• WHAT THE TASK REQUIRES: From the entries, copy every line that carries the string "setActive".

• EXCERPTED RECORDS:
-- ==== Sys2Proof/Machine/Verify.lean ====
section
/-! DEFINITION. Writing runs on tape (07 R178, R196, R198, 13 R347-R349), verify results, copies, whole-dataset
rewrite, lasting failures, suspect tracks, release (09). -/

namespace Sys2Proof.Machine

/-! ### Datasets with a SEQ -/

def findActive (seq : Nat) (s : State) : Option WrittenDataset := s.fmt.active.find? (·.ds.seq == seq)

def setActive (seq : Nat) (f : WrittenDataset → WrittenDataset) (s : State) : State :=
  { s with fmt := { s.fmt with active := s.fmt.active.map fun d => if d.ds.seq = seq then f d else d } }

/-- Every row has passed (09 R239). -/
def isVerified (d : WrittenDataset) : Bool := decide (d.ok = BitVec.allOnes 7680)

def isAlive (d : WrittenDataset) : Bool := d.dead.isNone

/-- Channel bits of a dataset, of a slot, of a tick (07 R180, 01 R5). -/
abbrev datasetBits : Nat := 1179648
abbrev slotBits : Nat := 9216
abbrev tickBits : Nat := 12000

def isExcluded (t : Nat) (s : State) : Bool := s.vfy.excluded.any (·.1 == t)

/-! ### Whole-dataset rewrite and lasting failure (09 R245-R248) -/

/-- The marks of a replaced dataset follow its replacement. -/
def renameMarks (old new : Nat) (s : State) : State :=
  { s with fmt := { s.fmt with writes := s.fmt.writes.map fun w =>
      { w with marks := w.marks.map fun m => if m.1 = old then (new, m.2) else m } } }

/-- A dataset under the head or in its queue is kept until its bits are out; one on tape leaves at once. -/
def layDown (d : WrittenDataset) (reason : Nat) (s : State) : State :=
  let s := { s with vfy := { s.vfy with failedCws := s.vfy.failedCws.filter (·.seq != d.ds.seq) } }
  if d.written then { s with fmt := { s.fmt with active := s.fmt.active.filter (·.ds.seq != d.ds.seq) } }
  else setActive d.ds.seq (fun d => { d with dead := some reason, jsns := [], tally := [], reserved := 0 }) s

/-- The replacement of a dataset (R246): the same body and buffer, the next SEQ. -/
def replaceDataset (d : WrittenDataset) (s : State) : State :=
  let seq := s.fmt.nextSeq
  let s := layDown d 0 (retract d 0 s)
  let s := { s with fmt := { s.fmt with nextSeq := seq + 1, formed := s.fmt.formed ++ [seq] } }
  let ds := { d.ds with seq := seq, rewritten := true, originSeq := d.ds.seq, bootEpoch := s.wh.epoch }
  let w := { newWritten ds d.buf with
    tally := d.tally, jsns := d.jsns, itemJsns := d.itemJsns, subs := d.subs, firstRec := d.firstRec, reserved := d.reserved }
  let s := { s with fmt := { s.fmt with active := s.fmt.active ++ [w] } }
  raise evVfyWholeRewrite d.ds.seq seq (renameMarks d.ds.seq seq s)

/-- A dataset truncated by a lasting failure (R248, R253). -/
def truncateAway (s : State) (d : WrittenDataset) : State :=
  let s := if d.written then retract d 3 s else s
  let s := layDown d 3 (freeBuffer 6 d.buf { s with wh := { s.wh with reserved := s.wh.reserved - d.reserved } })
  { s with fmt := { s.fmt with writes := s.fmt.writes.map fun w => { w with marks := w.marks.filter (·.1 != d.ds.seq) } } }

/-- The first item that a lasting failure puts out of reach (R248 step 2). -/
def truncItem (d : WrittenDataset) : Nat := min d.ds.firstItem (d.firstRec.getD d.ds.firstItem)

/-- Write commands with an item at or behind a number in a partition end with MEDIA_ERROR (R248 step 5). -/
def failFrom (p n : Nat) (s : State) : State :=
  { s with fmt := { s.fmt with writes := s.fmt.writes.map fun w =>
      if w.partition = p ∧ w.ending.isNone ∧ n < (afterLast w).getD 0 ∧ 0 < w.placedItems then
        { w with ending := some (stMediaError, some n), blocks := [] }
      else w } }

/-- The writing run is to take no further data dataset. -/
def endRunSoon (s : State) : State :=
  { s with fmt := { s.fmt with run := s.fmt.run.map fun r => { r with ending := true } } }

/-- A lasting failure of a replacement (R248). A C3 group with a member retracted by it gets no parity (08 R222). -/
def lastingFailure (d : WrittenDataset) (s : State) : State :=
  let p := d.ds.partition
  let n := truncItem d
  let s := raise evVfyWriteFailed (orderKey d.ds) p { s with vfy := { s.vfy with lasting := sat64 s.vfy.lasting 1 } }
  let s := layDown d 1 (freeBuffer 6 d.buf (retract d 1 s))
  let s := { s with wh := { s.wh with reserved := s.wh.reserved - d.reserved } }
  let later := s.fmt.active.filter fun x =>
    x.ds.partition == p && x.ds.kind != 2 && isAlive x && decide (orderKey d.ds < orderKey x.ds)
  let gone := fun (g : C3Group) => g.partition == p && (d :: later).any fun x => x.ds.kind == 0 && x.ds.c3Group == g.number
  let s := failFrom p n (later.foldl truncateAway (dropAssembled p s))
  endRunSoon (cutEnd p n { s with fmt := { s.fmt with
    truncate := s.fmt.truncate.set p (some n), c3Groups := s.fmt.c3Groups.filter (!gone ·) } })

/-- Its retraction has events that would be held back (03 R474). -/
def retractWaits (d : WrittenDataset) (s : State) : Bool := heldBack s && s.mram.written.any (·.seq == d.ds.seq)
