-- ==== Sys2Proof/Certificates/Slice0/Obligations.lean ====
section
/-! DEFINITION. The statements for the provers: the rules of spec/ about what the commands and the machine do. Where a statement
says that a command ends, `ready` is its condition on the state alone and the conclusion that exec answers a next state. -/

open Sys2Proof Sys2Proof.Machine Sys2Proof.Safety

/-! ### The machine as a whole -/

/-- The queue: a step runs the command at its front on the state with the queue's rest. -/
def Obligations.StepRunsFrontCommand : Prop :=
  ∀ (c : Instr) (rest : List Instr) (s : State), step { s with pending := c :: rest } = exec c { s with pending := rest }

/-- The empty queue: nothing but device time changes (the model's choice, log entry 1). -/
def Obligations.EmptyQueueOnlyTime : Prop :=
  ∀ s : State, s.pending = [] → step s = .next { s with aon := { s.aon with time := s.aon.time + 1 } }

/-- 09 Table 9-6, 08 Table 8-5, 13 Table 13-12, 15 Tables 15-11, 15-13, 03 R91, 16 R408: some of the reset values that
these tables give. -/
def Obligations.ResetValuesOfTables : Prop :=
  (State.reset.vfy.margin.iterMax = 4 ∧ State.reset.vfy.margin.flipsMax = 0x60 ∧ State.reset.vfy.margin.weakMax = 0x180
    ∧ State.reset.vfy.margin.wholeMin = 0x100 ∧ State.reset.vfy.margin.suspectMin = 0x18)
  ∧ (State.reset.tec.verifyIter = 8 ∧ State.reset.tec.readIter = 24 ∧ State.reset.tec.outer = 4
    ∧ State.reset.tec.ratioLow = 0xDEB8 ∧ State.reset.tec.stepLog2 = 12)
  ∧ (State.reset.mon.cfg.stuckTicks = 0x10 ∧ State.reset.mon.cfg.agree = 0x0D ∧ State.reset.mon.cfg.tenAgree = 0x4D
    ∧ State.reset.mon.cfg.releaseTicks = 8 ∧ State.reset.mon.cfg.offtrackNm = 0xC8)
  ∧ (State.reset.pwr.tolerance = 100 ∧ State.reset.pwr.idleDelay = 1000 ∧ State.reset.pwr.allowedMax = 4)
  ∧ State.reset.sys.tickCount = 0 ∧ State.reset.sys.synth = true ∧ State.reset.wh.epoch = 0xFFFFFFFF
  ∧ State.reset.cmd.compatT4 = false ∧ State.reset.pending = []

/-- The state after reset meets both invariants: memory is in the canonical form, and no counter of a key slot has passed CEIL (the
CEIL of a device that has never run is the model's, log entry 9). -/
def Obligations.ResetMeetsInvariants : Prop :=
  MemoryInv State.reset ∧ CeilInv State.reset

/-- Every step keeps the canonical form of memory: addresses strictly rising, nothing listed that an unlisted address
reads as. -/
def Obligations.StepKeepsMemoryCanonical : Prop :=
  ∀ s t : State, MemoryInv s → step s = .next t → MemoryInv t

/-- 16 R403, R404: nothing that the host, the formatter's firmware or the BMC commands changes a meter; a meter changes only
when the Weighhouse takes a tally frame, or puts its meters back to the last whole frame at its own start. -/
def Obligations.OnlyTalliesChangeMeters : Prop :=
  ∀ s t : State, step s = .next t → t.whd.meters ≠ s.whd.meters →
    ∃ c rest, s.pending = c :: rest ∧ ((∃ bytes, c = .tallyFrameReceive bytes) ∨ ∃ ok, c = .weighhousePowerOn ok)

/-- 03 R75: a JSN is one greater than the last, over every step and so across resets: the next JSN stays or rises by one, and it
rises only when a packet is journaled. -/
def Obligations.JsnsRiseByOne : Prop :=
  ∀ s t : State, step s = .next t →
    t.jrn.nextJsn = s.jrn.nextJsn
      ∨ (t.jrn.nextJsn = s.jrn.nextJsn + 1 ∧ ∃ i rest, s.pending = .journalTake i :: rest
          ∧ ∃ e ∈ t.jrn.entries, e.jsn = s.jrn.nextJsn ∧ e.slot = .writing)

/-- 06 R152: the INSTANCE in force changes only by a write to CPH_INSTANCE, and then only while no key slot is ACTIVE. -/
def Obligations.InstanceChangesOnlyByItsWrite : Prop :=
  ∀ s t : State, step s = .next t → t.mram.inst ≠ s.mram.inst →
    anyActive s = false ∧ ∃ v rest, s.pending = .cphInstanceWrite v :: rest ∧ t.mram.inst = BitVec.ofNat 32 v.toNat
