-- ==== Sys2Proof/Laws/Kept.lean ====
section
/-! SUPPORT. Shared operations that leave the tenant meters (16), the next JSN (03) and INSTANCE (06) as they are. -/

namespace Sys2Proof.Laws

open Sys2Proof.Machine

@[simp] theorem kept_mk sys hif cmd jrn ctx pkr cph fmt tec vfy hlk drv mon spm prt mem thm pwr aon wh whd mram cart mgt pending out freeCount :
    (State.mk sys hif cmd jrn ctx pkr cph fmt tec vfy hlk drv mon spm prt mem thm pwr aon wh whd mram cart mgt pending out freeCount).kept = (whd.meters, jrn.nextJsn, mram.inst) := rfl

@[simp] theorem kept_fold (s : State) : (s.whd.meters, s.jrn.nextJsn, s.mram.inst) = s.kept := rfl

@[simp] theorem foldl_kept {α : Type} {f : State → α → State} (hf : ∀ s x, (f s x).kept = s.kept) (l : List α) (s : State) :
    (l.foldl f s).kept = s.kept := by
  induction l generalizing s with
  | nil => rfl
  | cons a t ih => rw [List.foldl_cons, ih, hf]

@[simp] theorem ite_kept (c : Prop) [Decidable c] (a b : State) : (if c then a else b).kept = if c then a.kept else b.kept := by
  split <;> rfl

theorem optMap_kept {f : State → State} (hf : ∀ s, (f s).kept = s.kept) {o : Option State}
    {m : Table Meter × Nat × BitVec 32} (ho : ∀ r, o = some r → r.kept = m) (r : State) (h : o.map f = some r) :
    r.kept = m := by
  cases o with
  | none => cases h
  | some u => cases h; rw [hf, ho u rfl]

theorem getD_kept {o : Option State} {m : Table Meter × Nat × BitVec 32} (ho : ∀ r, o = some r → r.kept = m) (s : State)
    (hs : s.kept = m) : (o.getD s).kept = m := by
  cases o with
  | none => exact hs
  | some u => exact ho u rfl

• SOLVED PROBLEM:
def setActive (seq : Nat) (f : WrittenDataset → WrittenDataset) (s : State) : State :=
  else setActive d.ds.seq (fun d => { d with dead := some reason, jsns := [], tally := [], reserved := 0 }) s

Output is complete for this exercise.